Poco a poco, los árboles empezaron a clarear y Vladímir salió del bosque; Zhádrino seguía sin aparecer. Probablemente sería medianoche. Las lágrimas brotaron a raudales de sus ojos; siguió a la buena de Dios. El tiempo se había calmado, las nubes se dispersaban y ante él se extendía la llanura cubierta de un manto blanco y ondulado. La noche era bastante clara, divisó en las cercanías una aldehuela de cuatro o cinco casas. Vladímir se acercó a ella. Saltó del trineo ante la primera isba, corrió a la ventana y empezó a llamar. Al cabo de unos minutos se entreabrieron las maderas y un viejo asomó su barba blanca.

—¿Qué quieres?

—¿Está lejos Zhádrino?

—¿Que si está lejos Zhádrino?

—Sí, sí. ¿Está lejos?

—No mucho. Cosa de diez verstas.

Al oír esta respuesta, Vladímir se agarró la cabeza y quedó inmóvil, como un condenado a muerte.

—¿Y tú de dónde vienes? —preguntó el viejo.

Víadímir no se sentía con fuerzas para contestar.

—Abuelo —dijo—, ¿podrías procurarme caballos para ir a Zhádrino?

—¡Qué caballos podemos tener nosotros! —replicó el mujik.

—¿Podría al menos encontrar un guía? Pagaré lo que me pida.

—Espera – dijo el viejo, cerrando la ventana—. Te voy a mandar a mi hijo. El te acompañará.

Vladímir quedó esperando. No había pasado un minuto cuando empezó a llamar de nuevo. Se abrió la ventana y reapareció la barba.

—¿Qué quieres?

—¿Y tu hijo?

—Ahora mismo sale, se está calzando. ¿O es que tienes frío? Pasa, entrarás en calor.

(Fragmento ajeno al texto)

/-- A LOST outcome reaches the commutator of a running pump alone (R115). -/
theorem afterLost_withLosses {y : State} (off : y.pump.state = .off) (reason : LostReason) (r : Request) (x : State) :
    afterLost reason r (withLosses y x) = withLosses y (afterLost reason r x) := by
  simp [afterLost, withLosses, off]

theorem unassigned_withLosses {y : State} (off : y.pump.state = .off) (gone : List Request) (x : State) :
    gone.foldl (fun u q => deliverLost q .unassigned u) (withLosses y x) =
      withLosses y (gone.foldl (fun u q => afterLost .unassigned q u) x) := by
  induction gone generalizing x with
  | nil => rfl
  | cons q gone ih => rw [List.foldl_cons, List.foldl_cons, deliverLost_eq, afterLost_withLosses off, ih]

/-- Input NONE loses the requests of the measurand (R62), with the losses of any state `x` that differs from `s` in none
of the parts they reach. -/
theorem unassign_of_pumpOff {s x : State} (off : s.pump.state = .off) (recon : x.recon = s.recon)
    (sched : s.sched = { x.sched with table := s.sched.table }) (m : Measurand) :
    unassign m s =
      withLosses (s.withQueue (x.sched.queue.filter fun q => decide (q.measurand ≠ m)))
        ((x.sched.queue.filter fun q => decide (q.measurand = m)).foldl (fun u q => afterLost .unassigned q u) x) := by
  have queue : s.sched.queue = x.sched.queue := by rw [sched]
  have start : ∀ kept, s.withQueue kept = withLosses (s.withQueue kept) x := fun kept => by
    rw [withLosses, recon]
    ext1
    case sched => exact congrArg (fun y : Scheduler => { y with queue := kept }) sched
    all_goals rfl
  rw [unassign, queue]
  exact (congrArg (List.foldl _ · _) (start _)).trans
    (unassigned_withLosses (y := s.withQueue (x.sched.queue.filter fun q => decide (q.measurand ≠ m))) off _ x)

/-! ### The bodies of the TABLE frames -/

theorem tableInputBody_of_on {s : State} (h : s.drum.state ≠ .off ∨ s.pump.state ≠ .off) (row : BitVec 4)
    (source : BitVec 2) (input : BitVec 4) (offset trip : Word) :
    tableInputBody row source input offset trip s = (s, .busy) := by
  have on : bothOff s = false := by rcases h with h | h <;> simp [bothOff, h]
  simp [tableInputBody, on]

section
variable {s : State} (drum : s.drum.state = .off) (pump : s.pump.state = .off) {row : BitVec 4} {source : BitVec 2}
  {input : BitVec 4} (offset trip : Word)
include drum pump

theorem tableInputBody_of_bad (h : measurandOf row = none ∨ sourceOf source = none ∨ inputOf input = none) :
    tableInputBody row source input offset trip s = (s, .badArgument) := by
  have off : bothOff s = true := by simp [bothOff, drum, pump]
  rw [tableInputBody, if_pos off]
  rcases h with h | h | h
  · simp [h]
  · cases hi : inputOf input <;> simp [inputRowOf, h, hi]
  · simp [inputRowOf, h]
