-- ==== Sys2Proof/Machine/Operands.lean ====
section
/-!
DEFINITION. The operand forms: the masked address (R41, R42), the bank parameter (R74), the indicator parameter
(R75), and the name an image describes itself by (R84, R175).
-/

namespace Sys2Proof.Machine

/-- `addr & ADDR_MASK` (R42). -/
def maskAddr (c : Config) (addr : Nat) : Nat := addr &&& c.addrMask

/-- A bank parameter (R74): the bank it names; out of range, the last bank under `Clamp`, none under
`Reject`. -/
def resolveBank (c : Config) (p0 : Byte) : Option Nat :=
  if p0.toNat < c.n then some p0.toNat
  else
    match c.bankRangePolicy with
    | .clamp => some (c.n - 1)
    | .reject => none

/-- An indicator parameter (R75): 0 is off, 1 is on, any other value leaves the choice open, here `free`. -/
def resolveLed (p0 : Byte) (free : Bool) : Led :=
  if p0 = 0 then .off else if p0 = 1 then .on else if free then .on else .off

/-- The two-byte name pointer of bank `n`, little-endian (R43), reduced to an image offset (R84). -/
def nameOffset (n : Nat) (s : State) : Nat :=
  let lo := (imgRead (.upper n) s.cfg.namePtrOffset s).toNat
  let hi := (imgRead (.upper n) (s.cfg.namePtrOffset + 1) s).toNat
  maskAddr s.cfg (lo ||| (hi <<< 8))

/-- At most `fuel` name bytes of bank `n` from offset `i`: 7 bits each, up to and with the first byte whose bit
7 is set, the offset wrapping at the end of the image (R175). -/
def nameFrom (n : Nat) (s : State) : Nat → Nat → List Byte
  | 0, _ => []
  | fuel + 1, i =>
    let ch := imgRead (.upper n) i s
    if ch.toNat ≥ 0x80 then [ch &&& 0x7F]
    else (ch &&& 0x7F) :: nameFrom n s fuel (maskAddr s.cfg (i + 1))

/-- `DecodeName(n)` (R175). -/
def decodeName (n : Nat) (s : State) : List Byte := nameFrom n s s.cfg.nameMax (nameOffset n s)

end Sys2Proof.Machine
end

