-- ==== Sys2Proof/Machine/Protocol.lean ====
section
/-!
DEFINITION. The Latch Command Protocol a byte at a time (R140 to R154): what Context B does with the oldest byte
of the queue in each state of its session.
-/

namespace Sys2Proof.Machine

/-- The session goes on collecting. -/
def collect (k : Cmd) (ph : Phase) (remaining : Nat) (fixed buffer : List Byte) (s : State) : State :=
  { s with session := .collectingParams k ph remaining fixed buffer }

/-- The fixed parameters are complete: a string follows, or the command executes (R145, R147). -/
def afterFixed (k : Cmd) (fixed : List Byte) (s : State) : State :=
  if k.hasString then collect k .len 1 fixed [] s else startCmd k fixed [] s

/-- A known selector (R145). -/
def selected (k : Cmd) (s : State) : State :=
  if 0 < k.nfixed then collect k .fixed k.nfixed [] [] s else afterFixed k [] s

/-- A parameter byte (R147, R148, R149). -/
def collectByte (k : Cmd) (ph : Phase) (remaining : Nat) (fixed buffer : List Byte) (b : Byte) (s : State) :
    State :=
  match ph with
  | .fixed =>
    if 1 < remaining then collect k .fixed (remaining - 1) (fixed ++ [b]) buffer s
    else afterFixed k (fixed ++ [b]) s
  | .len => if b = 0 then startCmd k fixed [] s else collect k .str b.toNat fixed [] s
  | .str =>
    if 1 < remaining then collect k .str (remaining - 1) fixed (buffer ++ [b]) s
    else startCmd k fixed (buffer ++ [b]) s

/-- The byte after the prefix (R145, R214). -/
def selectorByte (b : Byte) (s : State) : Host.Outcome State Fault Refusal :=
  match lookup s.cfg b with
  | none => exec (.unknown b) s
  | some k => .next (selected k s)

/-- One step of Context B (R140, R150, R242): a micro-step while `Executing`; the oldest byte while its session
receives; nothing while it is blocked on an empty queue or in `Maintenance`. -/
def protocolStep (s : State) : Host.Outcome State Fault Refusal :=
  match s.session, s.latchQ with
  | .executing k fixed buffer todo, _ => .next (microStep k fixed buffer todo s)
  | .maintenance, _ => .next s
  | .idle, b :: q => exec (decodeIdle s.cfg b) { s with latchQ := q }
  | .awaitingCommand, b :: q => selectorByte b { s with latchQ := q }
  | .collectingParams k ph remaining fixed buffer, b :: q =>
    .next (collectByte k ph remaining fixed buffer b { s with latchQ := q })
  | .idle, [] => .next s
  | .awaitingCommand, [] => .next s
  | .collectingParams _ _ _ _ _, [] => .next s

/-- The steps of Context B through the next whole instruction, none of another agent between them: in `Idle`
with a whole instruction in the queue, that instruction run to its end; otherwise one step (log entry 10). -/
def protocolWhole (s : State) : Host.Outcome State Fault Refusal :=
  match s.session with
  | .idle =>
    match decode s.cfg s.latchQ with
    | .instr i rest => exec i { s with latchQ := rest }
    | .error _ => protocolStep s
  | .awaitingCommand => protocolStep s
  | .collectingParams _ _ _ _ _ => protocolStep s
  | .executing _ _ _ _ => protocolStep s
  | .maintenance => protocolStep s

end Sys2Proof.Machine
end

—Gracias, manda a tu hijo cuanto antes.

El portón rechinó; salió un mozo con su garrote y echó a andar por delante, ya señalando, ya buscando el camino, que estaba cubierto por montones de nieve.

—¿Qué hora es? —le preguntó Vladímir.

—Pronto amanecerá —contestó el joven mujik.

Vladímir ya no volvió a abrir la boca.

Cantaban los gallos y había amanecido cuando llegaron a Zhádrino. La iglesia estaba cerrada. Vladímir retribuyó al guía y se dirigió a la casa del sacerdote. En el patio no estaba su troika. ¿Qué noticia le aguardaba?

Pero volvamos a los buenos terratenientes de Nenarádovo y veamos lo que allí ocurre.

Nada, sencillamente.

Los viejos se despertaron y salieron a la sala, Gavrila Gavrílovich con gorro de dormir y un chaquetón de frisa, y Praskovia Petrovna con una bata enguatada. Trajeron el samovar y Gavrila Gavrílovich mandó a la criada a preguntar si María Gavrílovna se sentía mejor y cómo había descansado. La criada volvió diciendo que la señorita había dormido mal, pero que se sentía mejor y se disponía a acudir a la sala. En efecto, se abrió la puerta y María Gavrílovna se acercó a dar los buenos días a sus padres.

—¿Cómo va esa cabeza, Masha? —le preguntó Gavrila Gavrílovich.

—Mejor, papá —contestó ella.

—Seguramente saldría tufo de la estufa —añadió Praskovia Petrovna.

—Es posible, mamá.

El día transcurrió felizmente, pero con la llegada de la noche Masha cayó enferma. Mandaron a la ciudad en busca de un médico. Acudió éste y la encontró delirando. Se le había declarado una fuerte calentura y la pobre enferma estuvo dos semanas al borde de la muerte.

En la casa nadie sabía nada de la tentativa de fuga. Las cartas escritas la víspera habían sido quemadas; la doncella no dijo ni una palabra a nadie, temerosa de la ira de los señores. Por su cuenta y razón, el sacerdote, el alférez retirado, el bigotudo agrimensor y el pequeño ulano fueron discretos. Al cochero Terioshka nunca se le había escapado una palabra de más, ni siquiera estando bebido. Así, el secreto fue guardado por más de media docena de cómplices. Pero la propia María Gavrílovna, en su incesante delirio, lo reveló. Sus palabras, empero, eran tan incongruentes, que la madre, que no se apartaba de su cabecera, lo único que pudo deducir de ellas fue que su hija estaba perdidamente enamorada de Vladímir Nikoláievich y que, sin duda, el amor era la causa de la enfermedad. Se aconsejó con su marido y con varios vecinos y se llegó a la unánime decisión de que, al parecer, tal era el sino de María Gavrílovna, que los designios del destino son ineludibles, que la pobreza no es pecado, que no se vive con bienes, sino con personas, y así por el estilo. (Los proverbios morales son en nuestro país asombrosamente útiles cuando somos incapaces de encontrar por nuestra propia cuenta justificación a nuestros actos.)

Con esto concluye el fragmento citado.